Баламир умер вскоре после того, как обосновался на Дунае, успев порадоваться переходу под его власть части остготских племен Эрманариха. Самым большим племенным союзом теперь управляли четыре брата, «суверенные вожди», которые были сыновьями Турды и правнуками Аттеля (одним из названий Волги в то время было Аттель). Четыре соправителя звались Октар, Мундзук, Эбарс и Роас. Старший, Октар, считался главным, но его чаще других тянуло ввязаться в какую-нибудь авантюру, и он то и дело заключал союзы с соседними племенами, чтобы пускаться в рискованные походы. Следующий брат, Мундзук, в большей мере был «администратором» и чаще оставался в главном лагере племени, который, должно быть, находился где-то к северу от современного Линца, но определенно на восточном берегу Дуная. Возможно, именно там появился на свет его сын Аттила, в одном из тех деревянных «дворцов», которые строились для вождей гуннов, когда они намеревались провести достаточно продолжительное время на одном месте.
Сколь бы крупным ни было «королевство» сыновей Турды и какое бы влияние оно ни оказывало на другие племена, его положение не было уникальным. Сильную орду удалось сколотить другому великому вождю — Ульдину, всадники которого считались лучшими среди всех дунайских гуннов. Ульдин установил прочные связи с «римскими» задунайскими легионами. Он даже обменялся «послами» с вандалом Стилихоном, полководцем-наставником императора Западной Римской империи Гонория. Это подвигло Мундзука направить «легата» с приветствием императору.
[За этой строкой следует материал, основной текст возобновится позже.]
-- ==== Sys2Proof/Machine/JournalOps.lean ====
section
/-! DEFINITION. Appending to the custody journal: room, the pin horizon, refusal (spec 09 R161 to R164, R169). -/

namespace Sys2Proof.Machine

/-- R161: what a block hands the journal; a value left blank is 0 (R160). -/
structure Draft where
  kind  : EntryKind
  lot   : Option Word := none
  zone  : Option (Fin 12) := none
  zones : Option ZoneSet := none
  door  : Option (Fin 4) := none
  v1    : Word := 0
  v2    : Word := 0
  deriving DecidableEq, Repr

/-- R162: the lots whose load clocks fix the pin horizon, and R164: those whose gap counts a refusal raises. -/
def LotEntry.pins (l : LotEntry) : Bool :=
  match l.state with
  | .onBoard | .handover | .delivered | .returned => true
  | _ => false

/-- R162: the earlier of a horizon and a lot's load clock. -/
def earlier (h : Option Clock) (l : LotEntry) : Option Clock :=
  if l.pins then
    match l.loadClock, h with
    | some c, some d => if c.toNat < d.toNat then some c else some d
    | some c, none => some c
    | none, h => h
  else h

/-- R162: the pin horizon of the lot table. -/
def pinHorizon (lots : Vector LotEntry 96) : Option Clock := lots.toList.foldl earlier none

/-- R162: a Key entry whose clock is at or after the pin horizon is pinned. -/
def JEntry.pinned (horizon : Option Clock) (e : JEntry) : Bool :=
  e.kind.isKey && (match horizon with
                   | some h => decide (h.toNat ≤ e.clock.toNat)
                   | none => false)

/-- R163: the entry that makes room: the oldest Summary entry, else the oldest Key entry that is not pinned. -/
def removable (horizon : Option Clock) (es : List JEntry) : Option JEntry :=
  match es.find? (fun e => !e.kind.isKey) with
  | some e => some e
  | none => es.find? (fun e => !e.pinned horizon)

/-- R163: an entry removed from wherever it stands; the others keep their order and their numbers. -/
def Journal.remove (j : Journal) (e : JEntry) : Journal := { j with entries := j.entries.erase e }

/-- R163, R169, R176: the removal of an entry, with the skip of a running export whose cursor stood on it and what
the statement builder's walk then lacks. -/
def evict (e : JEntry) (s : State) : State :=
  let j := s.journal.remove e
  { s with journal := j,
           exporter := { s.exporter with run := s.exporter.run.map (fun x => x.skip j) },
           claims := { s.claims with builder := s.claims.builder.map (fun b => b.onEvict e (Config.walkAdvance s.free)) },
           free := if s.claims.builder.isSome then s.free + 1 else s.free }

/-- R159, R161: the entry that an append places. -/
def entryOf (d : Draft) (s : State) : JEntry :=
  { place := s.journal.appended, seq := s.journal.nextSeq, clock := s.clock, unsynced := s.trip.unsynced, kind := d.kind, lot := d.lot,
    zone := d.zone, zones := d.zones, door := d.door, v1 := d.v1, v2 := d.v2 }

/-- R161: the entry at the tail with the next sequence number. -/
def Journal.push (j : Journal) (e : JEntry) : Journal :=
  { entries := j.entries ++ [e], nextSeq := j.nextSeq + 1, appended := j.appended + 1 }

/-- R161 step 1, R177: a Key entry that names a lot discards the slot for that lot. -/
def claimsOnEntry (e : JEntry) (s : State) : State :=
  match e.lot with
  | some l => if e.kind.isKey then discardFor l s else s
  | none => s

/-- R161 step 2, R167: the new entry is offered when it stands at the cursor of the export. -/
def exportOnEntry (e : JEntry) (s : State) : State :=
  match s.exporter.run with
  | some x => if x.place = e.place then offer offerFuel s else s
  | none => s

/-- R161: an entry placed at the tail and handed on. -/
def placeEntry (d : Draft) (s : State) : State :=
  let e := entryOf d s
  exportOnEntry e (claimsOnEntry e { s with journal := s.journal.push e })

/-- R164: a refused append raises the gap counts and JournalFull. -/
def refuseAppend (s : State) : State :=
  raise .journalFull .none
    { s with lots := mapV (fun l => if l.pins then { l with gaps := satSucc 65535 l.gaps } else l) s.lots }

/-- R161: an append, taken whole. -/
def append (d : Draft) (s : State) : State :=
  if s.journal.entries.length < Config.journalCap then placeEntry d s
  else
    match removable (pinHorizon s.lots) s.journal.entries with
    | some e => placeEntry d (evict e s)
    | none => refuseAppend s

end Sys2Proof.Machine
end

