/-- R86, R100, R101: a door write outside 1 to 4 is NoEntry and one naming a mode, polarity or zone that does not
exist is BadValue. A taken write writes the entry, its debounce brought to the nearest multiple of 10 up to 250, from
halfway to the greater, its recovery window into 0 to 900 and its assumed open time into 1 to 600, answered Adjusted
when one of those was, else Done. When it changes the mode, an Open door is first closed, under its old entry (log 19);
the door then takes its new mode: Armed at its level, Closed, Unused, or in Contact mode Closed or, at a level that
shows open, opened. On leaving Seal mode the armed level goes low and the arming clock stands (log 21). A write that
keeps the mode leaves the runtime, but that a change of polarity of a Contact door opens or closes it, under the new
entry, when its level now shows the other state. A line change being timed stays so when the debounce is as it was, or
when it has not held the new one; when it has, it acts after the write, as at the end of its debounce (log 20; the
polarity or the mode changed at once is left out). Where a write opens or closes the door, its MG_RSP is handed over
after the entries of its effects and the frames that they bring: no rule orders them, and log 44 chooses this. -/
def Obligations.DoorWritesSetTheDoor : Prop :=
  ∀ (h : ReqHdr) (f : DoorFields) (s : State), Taken h s →
    (∀ index : Byte, index = 0 ∨ 4 < index.toNat → Replies (.doorTableWrite h index f) s s h kMgWrite .noEntry) ∧
    (∀ d : Fin 4, (4 < f.mode.toNat ∨ 1 < f.polarity.toNat ∨ 4096 ≤ f.zones.toNat) →
      Replies (.doorTableWrite h (BitVec.ofNat 8 (d.val + 1)) f) s s h kMgWrite .badValue) ∧
    (∀ d : Fin 4, f.mode.toNat ≤ 4 → f.polarity.toNat ≤ 1 → f.zones.toNat < 4096 →
      let n : Nat := f.debounce.toNat
      ∃ b : Nat, (10 ∣ b ∧ b ≤ 250) ∧
      (∀ q : Nat, 10 ∣ q → q ≤ 250 → ((b : Int) - n).natAbs ≤ ((q : Int) - n).natAbs) ∧ (n % 10 = 5 → n < 250 → b = n + 5) ∧
      let e : DoorEntry :=
        { mode := if f.mode = 0 then .off else if f.mode = 1 then .contact else if f.mode = 2 then .seal
            else if f.mode = 3 then .count else .inhibit,
          polarity := if f.polarity = 0 then .highIsOpen else .lowIsOpen, debounce := b, zones := f.zones.setWidth 12,
          recovery := min 900 f.recovery.toNat, assumed := max 1 (min 600 f.assumed.toNat) }
      let c : Instr := .doorTableWrite h (BitVec.ofNat 8 (d.val + 1)) f
      let code : ReplyCode :=
        if b = n ∧ f.recovery.toNat ≤ 900 ∧ (1 ≤ f.assumed.toNat ∧ f.assumed.toNat ≤ 600) then .done else .adjusted
      let old := s.doors.entries.get d
      let r := s.doors.rts.get d
      let doors (x : DoorRt) : Doors :=
        { entries := s.doors.entries.set d.val e d.isLt, rts := s.doors.rts.set d.val x d.isLt }
      let shows : Bool := r.level == decide (e.polarity = .highIsOpen)
      let leave (x : DoorRt) : DoorRt :=
        { x with openSince := none, stretchAt := none, openUntil := none,
                 armedLevel := if old.mode = .seal then false else x.armedLevel }
      let enter (x : DoorRt) : DoorRt := match e.mode with
        | .seal => { x with state := .armed, armedLevel := r.level, armingClock := s.trip.clock }
        | .count => { x with state := .closed }
        | .contact => { x with state := .closed }
        | _ => { x with state := .unused }
      let opened (x : DoorRt) : DoorRt :=
        { x with state := .opened, lastOpen := some s.trip.clock, openSince := some s.trip.clock, stretchAt := some s.ref,
                 openings := if s.trip.record.state.stop.isSome then min 65535 (x.openings + 1) else x.openings }
      let ok : Bool := match s.trip.record.state with
        | .loading => true
        | .dock => true
        | .atStop k => (s.trip.stops.get k).doors.getLsbD d.val
        | _ => false
      let openEntry : Draft :=
        { kind := .doorOpen, zones := some e.zones, door := some d, v1 := if ok then 1 else 0,
          v2 := match s.trip.record.state.stop with | some k => BitVec.ofNat 32 k.val | none => 255 }
      let unauthorized : Prop := ok = false → ∃ t, exec c s = .next t ∧
        t.trunk.flags.get EventKind.doorUnauthorized.index = { raised := true, subject := .door d }
      let within (start : Nat) : Nat := if s.trip.record.state.stop.isSome then (s.ref - max start s.trip.visitStart) / 1000 else 0
      let closed (recovery start : Nat) : DoorRt :=
        { r with state := .closed, lastClose := some s.trip.clock, openSince := none, stretchAt := none, openUntil := none,
                 recoveryAt := some (BitVec.ofNat 32 (min 4294967295 (s.trip.clock.toNat + recovery))),
                 openSeconds := BitVec.ofNat 32 (r.openSeconds.toNat + within start) }
      let closeEntry (zones : ZoneSet) (start : Nat) (since : Clock) : Draft :=
        { kind := .doorClose, zones := some zones, door := some d, v1 := BitVec.ofNat 32 ((s.ref - start) / 1000), v2 := since }
      ((e.debounce = old.debounce ∨ ∀ x, r.changedAt = some x → s.ref < x + e.debounce) →
        (e.mode ≠ old.mode → r.state ≠ .opened →
          (e.mode ≠ .contact ∨ shows = false → Replies c s { s with doors := doors (enter (leave r)) } h kMgWrite code) ∧
          (e.mode = .contact → shows = true →
            RepliesRecording c s { s with doors := doors (opened (enter (leave r))) } h kMgWrite code openEntry ∧ unauthorized)) ∧
        (∀ start since, r.state = .opened → r.stretchAt = some start → r.openSince = some since →
          (s.ref - start) / 1000 < 4294967296 → r.openSeconds.toNat + within start < 4294967296 →
          (e.mode ≠ old.mode → e.mode ≠ .contact ∨ shows = false → ∃ w, Replies c s w h kMgWrite code ∧
            Closed old.zones (closeEntry old.zones start since) { s with doors := doors (enter (leave (closed old.recovery start))) } w) ∧
          (e.mode ≠ old.mode → e.mode = .contact → shows = true → (∃ w v, Replies c s v h kMgWrite code ∧
            Closed old.zones (closeEntry old.zones start since)
              { s with doors := doors (opened (enter (leave (closed old.recovery start)))) } w ∧
            Recorded w v ∧ Appends w v openEntry) ∧ unauthorized) ∧
          (e.mode = old.mode → e.mode = .contact → e.polarity ≠ old.polarity → shows = false → ∃ w, Replies c s w h kMgWrite code ∧
            Closed e.zones (closeEntry e.zones start since) { s with doors := doors (closed e.recovery start) } w)) ∧
        (e.mode = old.mode →
          (e.mode ≠ .contact ∨ e.polarity = old.polarity ∨ shows = decide (r.state = .opened) →
            Replies c s { s with doors := doors r } h kMgWrite code) ∧
          (e.mode = .contact → e.polarity ≠ old.polarity → shows = true → r.state ≠ .opened →
            RepliesRecording c s { s with doors := doors (opened r) } h kMgWrite code openEntry ∧ unauthorized))) ∧
      (∀ x, e.debounce ≠ old.debounce → r.changedAt = some x → x + e.debounce ≤ s.ref → e.mode = old.mode →
        e.polarity = old.polarity → ∃ w, exec (.debounceExpiry d) { s with doors := doors r } = .next w ∧
        Replies c s w h kMgWrite code))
Детство Аттилы сильно отличалось от детских лет его отца и дядьев. Те были настоящими кочевниками и появились на свет в кибитках или наспех поставленных шатрах, а не в деревянных теремах. Большая часть конников скакала далеко впереди тяжелых повозок, на которых ехали женщины и дети вместе с добычей и запасами еды — довольно небольшими, поскольку они постоянно пополнялись за счет грабежа. Обоз охранялся с флангов и с тыла, а самые резвые всадники сновали между выдвинувшимся вперед войском и обозом. Все вместе собирались в момент трудных переправ через реки, для чего приходилось сооружать деревянные мосты и плоты, а некоторые повозки становились амфибиями.
Аттила родился во время необычно продолжительной остановки. Конечно же, он часто покидал «дворец» и трясся в кибитке, но всегда возвращался домой. Вместе со сверстниками он осваивает борьбу, искусство владения оружием, особенно кинжалом, и стрельбу из лука. Слишком рано он начинает ездить верхом и приобретает характерную черту всех гуннов — кривые ноги. Вопреки легенде, его щеки не покрывали искусственные шрамы: ни один из лично видевших его современников не засвидетельствовал этого, а Проспер Аквитанский вспоминал о безмятежном выражении его лица.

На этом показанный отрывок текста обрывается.